Bovespa bate setimo recorde e acumula ganho de 11,9% em 2008
Ásia-Pacífico - As principais bolsas asiáticas tiveram uma quinta-feira (15/05) de alta, com alguns índices atingindo os maiores níveis em meses. O otimismo foi incentivado por dados de inflação positivos que indicaram que o Federal Reserve tem espaço para manter as taxas de juros baixas para lidar com o desaquecimento econômico nos Estados Unidos. Às 8h17 (horário de Brasília), o índice MSCI, que reúne mercados da região Ásia-Pacífico exceto Japão, tinha alta de 1,03 por cento, aos 495 pontos. O índice acumula valorização de 18 por cento desde meados de março, mas ainda registra desvalorização de 7 por cento no ano.
Xangai fechou em baixa de 0,55% e Shenzhen caiu 0,5%. Já o índice Nikkei, de Tóquio, se valorizou em 0,94% juntamente com o índice Kospi, de Seul, que teve forte alta de 2,28%. Sydney se valorizou em 0,31% acompanhado de Taiwan, que subiu 1,54%; e Cingapura, que fechou em alta de 0,28%. Na contramão das principais praças, Hong Kong fechou o índice Hang Seng com ligeira variação negativa de 0,08%.
Os demais mercados assim fecharam: Bangcoc +0,79%; Kuala Lumpur +0,50%; Manilla +0,55%; e Jacarta +0,02%.
Europa – As Bolsas européias fecharam em ligeira alta, com os ganhos nos setores farmacêutico e de commodities -- que ofuscaram os resultados desfavoráveis no setor bancário, afetado pela perda do Barclays. As ações da empresa farmacêutica Roche Holding subiram 2,5% e as da Novartis, 2%, com a expectativa da apresentação de medicamentos para tratamento de câncer em um encontro de pesquisadores no fim deste mês. O banco britânico Barclays registrou uma perda de US$ 1,94 bilhão (1 bilhão de libras) no primeiro trimestre devido à crise de crédito que ainda afeta os mercados financeiros mundiais.
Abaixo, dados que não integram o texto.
/-- The first tray of a rotation that has room for one chunk. -/
def firstWithRoom (free : NMap Nat) (w : Nat) (l : List Nat) : Option Nat := l.find? fun t => decide (w ≤ free.num t)

/-- Place `n` chunks from chunk `c` on (R39): the (c mod k)-th tray of `trays`, or the next with room; and the mirror on
the next after the primary, never on its tray. -/
def placeChunks (trays : List Nat) (w : Nat) (mirrored : Bool) : Nat → Nat → NMap Nat → Option (List (Nat × Option Nat))
  | 0, _, _ => some []
  | n + 1, c, free =>
    let i := c % trays.length
    match firstWithRoom free w (trays.drop i ++ trays.take i) with
    | none => none
    | some t =>
      let free := free.put t (free.num t - w)
      if mirrored then
        let after := (trays.dropWhile (· != t)).drop 1 ++ trays.takeWhile (· != t)
        match firstWithRoom free w after with
        | none => none
        | some m =>
          (placeChunks trays w mirrored n (c + 1) (free.put m (free.num m - w))).map fun r => (t, some m) :: r
      else (placeChunks trays w mirrored n (c + 1) free).map fun r => (t, none) :: r

/-- The lowest range of `n` logical sheaf numbers that is free in the map's 3,221,225,472 (R68). -/
def State.sheafRange (s : State) (n : Nat) : Option Nat :=
  let used := s.pool.extents.vals.filterMap fun x => x.sheafBase.map fun b =>
    (b, b + x.chunkCount * (if x.durability = .mirrored then 4 else 2))
  let starts := 0 :: used.map Prod.snd
  let fits (b : Nat) : Bool := decide (b + n ≤ 3221225472) && used.all fun u => decide (b + n ≤ u.1 ∨ u.2 ≤ b)
  (starts.filter fits).foldl (fun best b => match best with
    | none => some b
    | some a => some (min a b)) none

/-! ### T0 frames (R37, R38, R43) -/

/-- Is a stack held by a slice other than composition `h` (R284)? -/
def State.stackTaken (s : State) (h k : Nat) : Bool :=
  s.comps.any fun q => q.1 != h && q.2.slice && q.2.stackMask.getLsbD k

/-- Frames in use on a stack: leaves and the copies on their way there. -/
def State.stackUsed (s : State) (k : Nat) : Nat :=
  sumOf s.pool.extents.vals (fun x => sumOf x.chunks.vals fun c => countIf c.t0.vals fun f => f.stack == k)
    + countIf s.pool.moves fun m => decide (m.kind = .promote) && m.stack == k

/-- Stacks a leaf may go to, first choice first (R38, R284). -/
def State.stackOrder (s : State) (x : Extent) (l : Nat) : List Nat :=
  let c := s.comp x.comp
  let base :=
    if c.any Comp.slice then setBits ((c.map Comp.stackMask).getD 0).toNat 8
    else if x.affinity = 1 then [0, 1, 2, 3]
    else if x.affinity = 2 then [4, 5, 6, 7]
    else [0, 1, 2, 3, 4, 5, 6, 7]
  let i := l % base.length
  (base.drop i ++ base.take i).filter fun k => !s.stackTaken x.comp k && (!s.dev.singleDie || decide (k < 4))

/-- A stack with a free frame: 1,291,264 leaf frames each (R284). -/
def State.pickStack (s : State) (x : Extent) (l : Nat) : Option Nat :=
  if s.t0Free ≤ countIf s.pool.moves (fun m => decide (m.kind = .promote)) then none
  else (s.stackOrder x l).find? fun k => decide (s.stackUsed k < 1291264)

/-- The age of a stamp (the text before R42): the tick minus the stamp, modulo 65,536, at most 32,768. -/
def State.age (s : State) (stamp : BitVec 16) : Nat := min (s.clk.tick - stamp).toNat 32768

/-- The eviction rank of a hint class (Table MT-5); PIN_HOT is never evicted. -/
def Hint.rank : Hint → Nat
  | .cold => 1
  | .warm => 2
  | .pinHot => 3
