-- ==== Sys2Proof/Machine/Near.lean ====
section
/-! DEFINITION. Near-memory operations (R49 to R53): FILL, COPY, COMPARE and NM_REDUCE by their descriptors, and one leaf
of each. -/

namespace Sys2Proof.Machine

/-- LENGTH. -/
def nmLength (d : List Byte) : Nat := leAt d 40 8

/-- ADDR_A. -/
def nmA (d : List Byte) : Nat := leAt d 32 8

/-- SRC_ADDR_i. -/
def nmSrc (d : List Byte) (i : Nat) : Nat := leAt d (64 + 8 * i) 8

/-- Sources a kind uses. -/
def nmSources (k : OpKind) (d : List Byte) : Nat :=
  match k with
  | .fill => 0
  | .nmReduce => bits (leAt d 48 2) 11 8
  | _ => 1

/-- Step 3 of R113 for a near-memory body (Table MT-7, R49). -/
def nmBodyBad (k : OpKind) (d : List Byte) : Option Nat :=
  let w := leAt d 48 2
  let n := nmSources k d
  let len := nmLength d
  if !addrOk d 32 ∨ len < 128 ∨ 2 ^ 40 < len ∨ len % 128 ≠ 0 ∨ bits w 15 13 ≠ 0
      ∨ (k = .nmReduce ∧ (bits w 11 8 = 0 ∨ 8 < bits w 11 8)) ∨ (k ≠ .nmReduce ∧ bits w 12 8 ≠ 0)
      ∨ 2 < bits w 7 4 ∨ 3 < bits w 3 0 ∨ !zeros d 50 56 ∨ (k ≠ .fill ∧ !zeros d 56 64)
      ∨ ((List.range n).any fun i => !addrOk d (64 + 8 * i)) ∨ !zeros d (64 + 8 * n) 256 then some St.INVALID_PARAM
  else none

/-- Do two ranges of the same length overlap? -/
def overlaps (a b n : Nat) : Bool := decide (a < b + n) && decide (b < a + n)

/-- Step 4 of R113 for a near-memory body (R50). -/
def State.nmRangesBad (s : State) (c : Nat) (k : OpKind) (d : List Byte) : Option Nat :=
  let n := nmLength d
  let a := nmA d
  let srcs := (List.range (nmSources k d)).map (nmSrc d)
  let bad := (s.rangeBad c a n (decide (k ≠ .compare))) :: srcs.map fun r => s.rangeBad c r n false
  let vq (r : Nat) : Bool := s.rangeIs c r n Extent.vq
  let lines (r : Nat) : Nat := (((s.rangeOf c r n).bind s.extent).map Extent.slotLines).getD 0
  if bad.contains (some St.OUT_OF_EXTENT) then some St.OUT_OF_EXTENT
  else if bad.contains (some St.EXTENT_REVOKED) then some St.EXTENT_REVOKED
  else if bad.contains (some St.LAYOUT_MISMATCH) then some St.LAYOUT_MISMATCH
  else if k ≠ .compare ∧ srcs.any (fun r => overlaps a r n) then some St.INVALID_PARAM
  else if ((k = .fill ∨ k = .nmReduce) ∧ (vq a ∨ srcs.any vq)) ∨ (k = .copy ∧ srcs.any fun r => vq r != vq a || lines r != lines a) then
    some St.LAYOUT_MISMATCH
  else if (k = .copy ∨ k = .nmReduce) ∧ !(s.rangeIs c a n Extent.isProtected) ∧ srcs.any (fun r => s.rangeIs c r n Extent.isProtected) then
    some St.PROTECTION_DOWNGRADE
  else if bad.contains (some St.READ_ONLY) then some St.READ_ONLY
  else none

/-- The ranges a near-memory operation names. -/
def nmRanges (k : OpKind) (d : List Byte) : List (Nat × Nat) :=
  (nmA d, nmLength d) :: (List.range (nmSources k d)).map fun i => (nmSrc d i, nmLength d)

/-- The leaves of the extent of ADDR_A that the operation is split into (R52). -/
def State.nmLeaves (s : State) (c : Nat) (d : List Byte) : List Nat :=
  (s.rangeLeaves c (nmA d) (nmLength d)).map LeafRef.leaf

/-- The part of the operation that lies in leaf `l` of its first range: its first byte within the range, and its length. -/
def State.nmPiece (s : State) (c : Nat) (d : List Byte) (l : Nat) : Nat × Nat :=
  match (s.rangeOf c (nmA d) (nmLength d)).bind s.extent with
  | none => (0, 0)
  | some x =>
    let off := nmA d - x.base
    let lo := max off (l * 32768)
    let hi := min (off + nmLength d) ((l + 1) * 32768)
    (lo - off, hi - lo)

/-- The first difference of two byte strings. -/
def firstDiff : Nat → List Byte → List Byte → Option Nat
  | i, a :: s, b :: t => if a = b then firstDiff (i + 1) s t else some i
  | _, _, _ => none

/-- `n` bytes of a FILL from offset `o` of its range: PATTERN repeated from ADDR_A. -/
def fillBytes (d : List Byte) (o n : Nat) : List Byte :=
  (List.range n).map fun i => BitVec.ofNat 8 (leAt d (56 + (o + i) % 8) 1)

/-- The destination bytes of an NM_REDUCE piece: left to right, rounded once (R51). -/
def reduceBytes (d : List Byte) (operands : List (List Byte)) : List Byte :=
  let w := leAt d 48 2
  let op := bits w 7 4
  let fmt := bits w 3 0
  let cols := operands.map (elements fmt)
  match cols with
  | [] => []
  | a :: t => elementBytes fmt (t.foldl (fun acc v => List.zipWith (combine op fmt) acc v) a)

/-- One leaf of a near-memory operation (R52): lost when a line it reads is poisoned, else written or compared. The Bool
says whether it was lost. -/
def State.nmRun (c : Nat) (k : OpKind) (d : List Byte) (l : Nat) (s : State) : State × Bool × Option Nat :=
  let p := s.nmPiece c d l
  let src (i : Nat) : List Byte := s.readRange c (nmSrc d i + p.1) p.2
  let dstIn := k = .nmReduce ∧ bit (leAt d 48 2) 12
  let reads := ((List.range (nmSources k d)).map fun i => nmSrc d i) ++ (if dstIn ∨ k = .compare then [nmA d] else [])
  if reads.any fun a => s.rangePoisoned c (a + p.1) p.2 then (s, true, none)
  else match k with
    | .fill => (s.writeRange c (nmA d + p.1) (fillBytes d p.1 p.2), false, none)
    | .copy => (s.writeRange c (nmA d + p.1) (src 0), false, none)
    | .nmReduce =>
      let ops := (if dstIn then [s.readRange c (nmA d + p.1) p.2] else []) ++ (List.range (nmSources k d)).map src
      (s.writeRange c (nmA d + p.1) (reduceBytes d ops), false, none)
    | _ => (s, false, (firstDiff 0 (s.readRange c (nmA d + p.1) p.2) (src 0)).map (· + p.1))

/-- The copy of a leaf that can stand in for another: the mirror of the home copy, or the home of the mirror copy. -/
def Extent.otherCopy (x : Extent) (i : Nat) : Option Nat :=
  (x.chunkOf (i / 2)).bind fun c =>
    let t := if i % 2 = 0 then c.mirror else some c.tray
    let j := if i % 2 = 0 then i + 1 else i - 1
    if t.isNone ∨ x.lacksCopy j then none else some j

/-! ### What an operation waits for -/

/-- The leaves that leaf `l` of a near-memory operation touches: extent, leaf, written. -/
def State.nmTouches (s : State) (x : Op) (l : Nat) : List (Nat × Nat × Bool) :=
  let p := s.nmPiece x.comp x.desc l
  let of (a : Nat) (w : Bool) : List (Nat × Nat × Bool) :=
    (s.rangeLeaves x.comp (a + p.1) p.2).map fun r => (r.extent, r.leaf, w)
  of (nmA x.desc) (decide (x.kind ≠ .compare)) ++ (List.range (nmSources x.kind x.desc)).flatMap fun i => of (nmSrc x.desc i) false

/-- Can a tier access be made: its tray is up, and the leaf is there (R58, R23)? -/
def State.itemReady (s : State) (e i : Nat) : Bool :=
  !s.itemDown e i && (decide (i % 2 = 1) || (s.extent e).any fun x => x.inT1 (i / 2))

/-- Is a leaf held in T0 enough for an access? A write to a MIRRORED leaf goes to its trays (R47). -/
def Extent.t0Serves (x : Extent) (l : Nat) (write : Bool) : Bool := x.inT0 l && !(write && decide (x.durability = .mirrored))

/-- Can leaf `l` be used now? `alt`: the operation has failed over to the other copies (R47). -/
def State.leafReady (s : State) (alt : Bool) (e l : Nat) (write : Bool) : Bool :=
  (s.extent e).any fun x =>
    x.leafPoisoned l || x.t0Serves l write
      || (!x.replicaFetch.has l && (s.itemsFor x l write).all fun i =>
        s.itemReady e i || (alt && (!write || x.lacksCopy i) && (x.otherCopy i).any (s.itemReady e)))

/-- Has an operation failed over to a mirror? -/
def Op.alt (x : Op) : Bool := x.causes.contains Reg.POOL_CNT_MIRROR_FAILOVER

/-- An operation asks for a leaf that T0 does not serve: it stalls (R60), counts a tray that is down, and the access is
made (R58). -/
def State.askLeaf (o e l : Nat) (write : Bool) (s : State) : State :=
  match s.extent e with
  | none => s
  | some x =>
    let items := s.itemsFor x l write
    if x.leafPoisoned l || x.t0Serves l write || items.isEmpty then s
    else items.foldl (fun s i =>
      (if s.itemDown e i then s.causeOp o Reg.POOL_CNT_TRAY_DOWN else s).issue e i write) (s.stallOp o)

/-- The movement units of a seed's next leaf: a whole slot of the KV object in a VQ extent, else the leaf (R40, R41). -/
def State.refLeaves (s : State) (z : Seed) (r : LeafRef) : List Nat :=
  match z.kind, s.extent r.extent with
  | .span _ _, some x =>
    if x.vq then leavesOf (r.leaf * x.slotLines * 128) (fetchSize x.slotLines) else [r.leaf]
  | _, _ => [r.leaf]

/-- The tier accesses that a running operation waits for: extent, leaf, written. -/
def State.opWants (s : State) (o : Nat) (x : Op) : List (Nat × Nat × Bool) :=
  if x.phase ≠ .running then []
  else
    let drill := s.work.seeds.vals.flatMap fun z =>
      if z.op = o ∧ z.state = .active then
        match z.leaves[z.fetched]? with
        | some r => (s.refLeaves z r).map fun l => (r.extent, l, false)
        | none => []
      else []
    let near := match x.kind with
      | .fill | .copy | .compare | .nmReduce => x.todo.flatMap (s.nmTouches x)
      | _ => []
    (near ++ drill).filter fun t => (s.extent t.1).any fun y => !y.leafPoisoned t.2.1 && !y.t0Serves t.2.1 t.2.2

/-- The operations that wait for a leaf. -/
def State.opsOnLeaf (s : State) (e l : Nat) : List Nat :=
  (s.work.ops.filter fun q => (s.opWants q.1 q.2).any fun t => t.1 == e && t.2.1 == l).map Prod.fst

/-- Does operation `o` wait for tier access `i` of extent `e`? -/
def State.opUses (s : State) (o e i : Nat) : Bool :=
  ((s.work.ops.look o).any fun x => (s.opWants o x).any fun t =>
    t.1 == e && (s.extent e).any fun y => (s.itemsFor y t.2.1 t.2.2).contains i)

/-- Count a cause for each of a list of operations (R58). -/
def State.causeOps (a : Nat) (l : List Nat) (s : State) : State := l.foldl (fun s o => s.causeOp o a) s

/-- Can leaf `l` of a near-memory operation run: every leaf it touches can be used (R52)? -/
def State.nmReady (s : State) (x : Op) (l : Nat) : Bool := (s.nmTouches x l).all fun t => s.leafReady x.alt t.1 t.2.1 t.2.2

/-- The end of a near-memory operation (R52). -/
def State.nmFinish (o : Nat) (s : State) : State :=
  match s.work.ops.look o with
  | none => s
  | some x =>
    if x.lost.isEmpty then s.withOpen fun d s => s.finishOp o St.OK x.result d [] 0
    else
      let low := (x.lost.map fun l => (s.nmPiece x.comp x.desc l).1).foldl min noOffset
      s.failOp o St.TIER_LOST low

/-- A near-memory leaf completes; the last one ends the operation. RESULT gathers the bytes written, or the lowest
difference. -/
def State.nmLeaf (o l : Nat) (s : State) : State :=
  match s.work.ops.look o with
  | none => s
  | some x =>
    if x.phase ≠ .running ∨ !x.todo.contains l ∨ !s.nmReady x l then s
    else
      let r := s.nmRun x.comp x.kind x.desc l
      let n := (s.nmPiece x.comp x.desc l).2
      let s := r.1.modOp o fun y => { y with
        todo := y.todo.filter (· != l)
        lost := if r.2.1 then y.lost ++ [l] else y.lost
        result := match r.2.2 with
          | some v => min y.result v
          | none => if x.kind = .compare ∨ r.2.1 then y.result else y.result + n }
      if x.todo.all (· == l) then s.nmFinish o else s

/-- NM_LEAF_DONE: leaf `leaf` of operation `op` completes in its channel controller or tray bridge (R52). -/
def execNmLeafDone (op leaf : Nat) (s : State) : Out := .next (s.nmLeaf op leaf)

end Sys2Proof.Machine
end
Mesmo assim, a divisão Barclays Capital teve lucro, apesar das perdas, informou o banco.
O índice FTSEurofirst 300 -- que reúne as ações das principais empresas européias -- subiu 0,3%, indo para 1.358,74 pontos. Londres subiu 0,58%, enquanto Paris teve leve variação positiva de 0,04%. Amsterdã fechou em alta de 0,31%, juntamente com Zurique, que se valorizou em 1,17%.
Nova York – Bolsa de Nova York fechou em alta, sustentada por negociações no setor tecnológico, enquanto uma série de indicadores mostrava uma economia ainda enfraquecida, mas não uma degradação maior. As tomadas semanais de lucros por desemprego aumentaram na semana passada nos Estados Unidos, mas numa proporção dentro das previsões. Por outro lado, a produção industrial americana caiu de forma mais pronunciada do que o previsto em abril.
O Dow Jones Industrial Average (DJIA) ganhou 0,73%, enquanto o índice ampliado Standard and Poor's 500 subiu 1,06%. Por fim, o índice de alto componente tecnológico Nasdaq subiu 1,48%.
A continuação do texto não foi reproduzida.